However, for operations that complete wholly within a single
checkpoint, the change in the checkpoint is atomic and will never
need replay. In this case, we don't need to actually write the
intent and intent done items to the journal because log recovery
will never need to manually restart this modification.
Log recovery currently handles intent/intent done matching by
inserting the intent into the AIL, then removing it when a matching
intent done item is found. Hence for all the intent-based operations
that complete within a checkpoint, we spend all that time parsing
the intent/intent done items just to cancel them and do nothing with
them.
Hence it follows that the only time we actually need intents in the
log is when the modification crosses checkpoint boundaries in the
log and so may only be partially complete in the journal. Hence if
we commit and intent done item to the CIL and the intent item is in
the same checkpoint, we don't actually have to write them to the
journal because log recovery will always cancel the intents.

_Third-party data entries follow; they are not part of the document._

-- ==== Sys2Proof/Word.lean ====
section
/-! DEFINITION. The two word types of the block: the 32-bit word of the host port and of every
register and buffer element (20_memory.md R61, 10_state.md section 5), and the byte that a word is
made of where a host sees it byte by byte (20_memory.md R64). -/

namespace Sys2Proof

/-- A 32-bit word: a register, a buffer element, a command word (R61, R90). -/
abbrev Word := BitVec 32

/-- One byte of a buffer element as the little-endian port shows it (R64). -/
abbrev Byte := BitVec 8

end Sys2Proof
end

We've never really worried about the overhead of logging intents
unnecessarily like this because the intents we log are generally
very much smaller than the change being made. e.g. freeing an extent
involves modifying at lease two freespace btree blocks and the AGF,
so the EFI/EFD overhead is only a small increase in space and
processing time compared to the overall cost of freeing an extent.

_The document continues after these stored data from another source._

-- ==== Sys2Proof/Decode.lean ====
section
/-! DEFINITION. The decoder of command words (30_encoding.md R90 to R98) and, after it, the encoder
(R91, R94, R99). -/

namespace Sys2Proof

/-- The formats of R91: which fields a command uses. -/
inductive Format where
  | N
  | S
  | W
  | SW
  | E
  deriving DecidableEq, Repr

/-- Why a command word is rejected (R93, R95). -/
inductive DecodeError where
  /-- OP is not in R94: ERRCODE 1. -/
  | illegalOp
  /-- OP is defined and a reserved bit of its format is set: ERRCODE 2. -/
  | reservedBits
  deriving DecidableEq, Repr

/-- The fixed-bits mask of a format: OP and the reserved bits (R91). -/
def Format.fixedMask : Format → Word
  | .N => 0xFFFFFFFF#32
  | .S => 0xFFC0FFFF#32
  | .W => 0xFFFFC0FF#32
  | .SW => 0xFFC0C0FF#32
  | .E => 0xFFFFFFFE#32

/-- OP = `c[31:24]` (R90). -/
def opField (c : Word) : Nat := c.toNat / 2 ^ 24

/-- SH = `c[21:16]`, unsigned (R92). -/
def shField (c : Word) : Nat := c.toNat / 2 ^ 16 % 64

/-- W = `c[13:8] + 1` (R92). -/
def widthField (c : Word) : Nat := c.toNat / 2 ^ 8 % 64 + 1

/-- SEL = `c[0]` (R92, R127). -/
def selField (c : Word) : MaskSource := if c.toNat % 2 = 0 then .gainState else .gainIn

/-- The opcode map of R94: the format and the command OP selects in the word `c`, none where OP is
undefined (R95). -/
def opcodeMap (c : Word) : Option (Format × Instr) :=
  match opField c with
  | 0x00 => some (.N, .nop)
  | 0x10 => some (.N, .stftInit)
  | 0x11 => some (.N, .stftAnalyze)
  | 0x12 => some (.N, .stftMag)
  | 0x13 => some (.N, .stftLogmag)
  | 0x14 => some (.E, .stftMask (selField c))
  | 0x15 => some (.N, .stftSynth)
  | 0x20 => some (.N, .qClr)
  | 0x21 => some (.S, .qMul (shField c))
  | 0x22 => some (.S, .qMac (shField c))
  | 0x23 => some (.S, .qAddsh (shField c))
  | 0x24 => some (.W, .qSat (widthField c))
  | 0x25 => some (.SW, .qShrsat (shField c) (widthField c))
  | 0x26 => some (.W, .qAddsat (widthField c))
  | 0x27 => some (.N, .qInterp)
  | 0x28 => some (.N, .qTanh)
  | 0x29 => some (.N, .qSigmoid)
  | 0x2A => some (.N, .qRelu)
  | 0x30 => some (.N, .fTanh)
  | 0x31 => some (.N, .fSigmoid)
  | 0x32 => some (.N, .fRelu)
  | 0x40 => some (.N, .ppInit)
  | 0x41 => some (.N, .ppRun)
  | _ => none

/-- The reserved-bit test of R93: `(c AND mask(format(OP)) AND 0x00FFFFFF) ≠ 0`. -/
def reservedBitSet (f : Format) (c : Word) : Bool :=
  c &&& f.fixedMask &&& 0x00FFFFFF#32 != 0#32

/-- The decoder, total on words: OP first, then the reserved bits (R96). -/
def decode (c : Word) : Except DecodeError Instr :=
  match opcodeMap c with
  | none => .error .illegalOp
  | some (f, i) => if reservedBitSet f c then .error .reservedBits else .ok i

/-- The little-endian word of four bytes, the lowest address first (R64). -/
def wordOfBytes (b0 b1 b2 b3 : Byte) : Word := b3 ++ b2 ++ b1 ++ b0

/-- What the decoder reads from an instruction whose bits are `w`, as spec/opcode_table.json numbers
them: one 32-bit word, bit 0 its least significant (R90, R98). Bits above `nbits` are 0. -/
def decodeTableWord (nbits w : Nat) : Option Instr :=
  match decode (BitVec.ofNat 32 (w % 2 ^ nbits)) with
  | .ok i => some i
  | .error _ => none

/-- OP of a command (R94). -/
def Instr.opcode : Instr → Nat
  | .nop => 0x00
  | .stftInit => 0x10
  | .stftAnalyze => 0x11
  | .stftMag => 0x12
  | .stftLogmag => 0x13
  | .stftMask _ => 0x14
  | .stftSynth => 0x15
  | .qClr => 0x20
  | .qMul _ => 0x21
  | .qMac _ => 0x22
  | .qAddsh _ => 0x23
  | .qSat _ => 0x24
  | .qShrsat _ _ => 0x25
  | .qAddsat _ => 0x26
  | .qInterp => 0x27
  | .qTanh => 0x28
  | .qSigmoid => 0x29
  | .qRelu => 0x2A
  | .fTanh => 0x30
  | .fSigmoid => 0x31
  | .fRelu => 0x32
  | .ppInit => 0x40
  | .ppRun => 0x41

/-- The format of a command (R94). -/
def Instr.format : Instr → Format
  | .stftMask _ => .E
  | .qMul _ => .S
  | .qMac _ => .S
  | .qAddsh _ => .S
  | .qSat _ => .W
  | .qShrsat _ _ => .SW
  | .qAddsat _ => .W
  | .nop => .N
  | .stftInit => .N
  | .stftAnalyze => .N
  | .stftMag => .N
  | .stftLogmag => .N
  | .stftSynth => .N
  | .qClr => .N
  | .qInterp => .N
  | .qTanh => .N
  | .qSigmoid => .N
  | .qRelu => .N
  | .fTanh => .N
  | .fSigmoid => .N
  | .fRelu => .N
  | .ppInit => .N
  | .ppRun => .N

/-- The operand bits of a command: `sh << 16 | (w - 1) << 8 | sel` (R99). -/
def Instr.operandBits : Instr → Nat
  | .stftMask .gainState => 0
  | .stftMask .gainIn => 1
  | .qMul sh => sh * 2 ^ 16
  | .qMac sh => sh * 2 ^ 16
  | .qAddsh sh => sh * 2 ^ 16
  | .qSat w => (w - 1) * 2 ^ 8
  | .qShrsat sh w => sh * 2 ^ 16 + (w - 1) * 2 ^ 8
  | .qAddsat w => (w - 1) * 2 ^ 8
  | .nop => 0
  | .stftInit => 0
  | .stftAnalyze => 0
  | .stftMag => 0
  | .stftLogmag => 0
  | .stftSynth => 0
  | .qClr => 0
  | .qInterp => 0
  | .qTanh => 0
  | .qSigmoid => 0
  | .qRelu => 0
  | .fTanh => 0
  | .fSigmoid => 0
  | .fRelu => 0
  | .ppInit => 0
  | .ppRun => 0

/-- The word of a command (R99): OP in bits 31..24, the operands in their fields. -/
def encode (i : Instr) : Word := BitVec.ofNat 32 (i.opcode * 2 ^ 24 + i.operandBits)

/-- The assembler spelling of a command (R99). -/
def Instr.asm : Instr → String
  | .nop => "nop"
  | .stftInit => "stft.init"
  | .stftAnalyze => "stft.analyze"
  | .stftMag => "stft.mag"
  | .stftLogmag => "stft.logmag"
  | .stftMask .gainState => "stft.mask 0"
  | .stftMask .gainIn => "stft.mask 1"
  | .stftSynth => "stft.synth"
  | .qClr => "q.clr"
  | .qMul sh => "q.mul " ++ toString sh
  | .qMac sh => "q.mac " ++ toString sh
  | .qAddsh sh => "q.addsh " ++ toString sh
  | .qSat w => "q.sat " ++ toString w
  | .qShrsat sh w => "q.shrsat " ++ toString sh ++ ", " ++ toString w
  | .qAddsat w => "q.addsat " ++ toString w
  | .qInterp => "q.interp"
  | .qTanh => "q.tanh"
  | .qSigmoid => "q.sigmoid"
  | .qRelu => "q.relu"
  | .fTanh => "f.tanh"
  | .fSigmoid => "f.sigmoid"
  | .fRelu => "f.relu"
  | .ppInit => "pp.init"
  | .ppRun => "pp.run"

end Sys2Proof
end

However, delayed attributes change this cost equation dramatically,
especially for inline attributes. In the case of adding an inline
attribute, we only log the inode core and attribute fork at present.
With delayed attributes, we now log the attr intent which includes
the name and value, the inode core adn attr fork, and finally the
attr intent done item. We increase the number of items we log from 1
to 3, and the number of log vectors (regions) goes up from 3 to 7.
Hence we tripple the number of objects that the CIL has to process,
and more than double the number of log vectors that need to be
written to the journal.
At scale, this means delayed attributes cause a non-pipelined CIL to
become CPU bound processing all the extra items, resulting in a > 40%
performance degradation on 16-way file+xattr create worklaods.
Pipelining the CIL (as per 5.15) reduces the performance degradation
to 20%, but now the limitation is the rate at which the log items
can be written to the iclogs and iclogs be dispatched for IO and
completed.
Even log IO completion is slowed down by these intents, because it
now has to process 3x the number of items in the checkpoint.
Processing completed intents is especially inefficient here, because
we first insert the intent into the AIL, then remove it from the AIL
when the intent done is processed. IOWs, we are also doing expensive
operations in log IO completion we could completely avoid if we
didn't log completed intent/intent done pairs.
Enter log item whiteouts.
When an intent done is committed, we can check to see if the
associated intent is in the same checkpoint as we are currently
committing the intent done to. If so, we can mark the intent log
item with a whiteout and immediately free the intent done item
rather than committing it to the CIL. We can basically skip the
entire formatting and CIL insertion steps for the intent done item.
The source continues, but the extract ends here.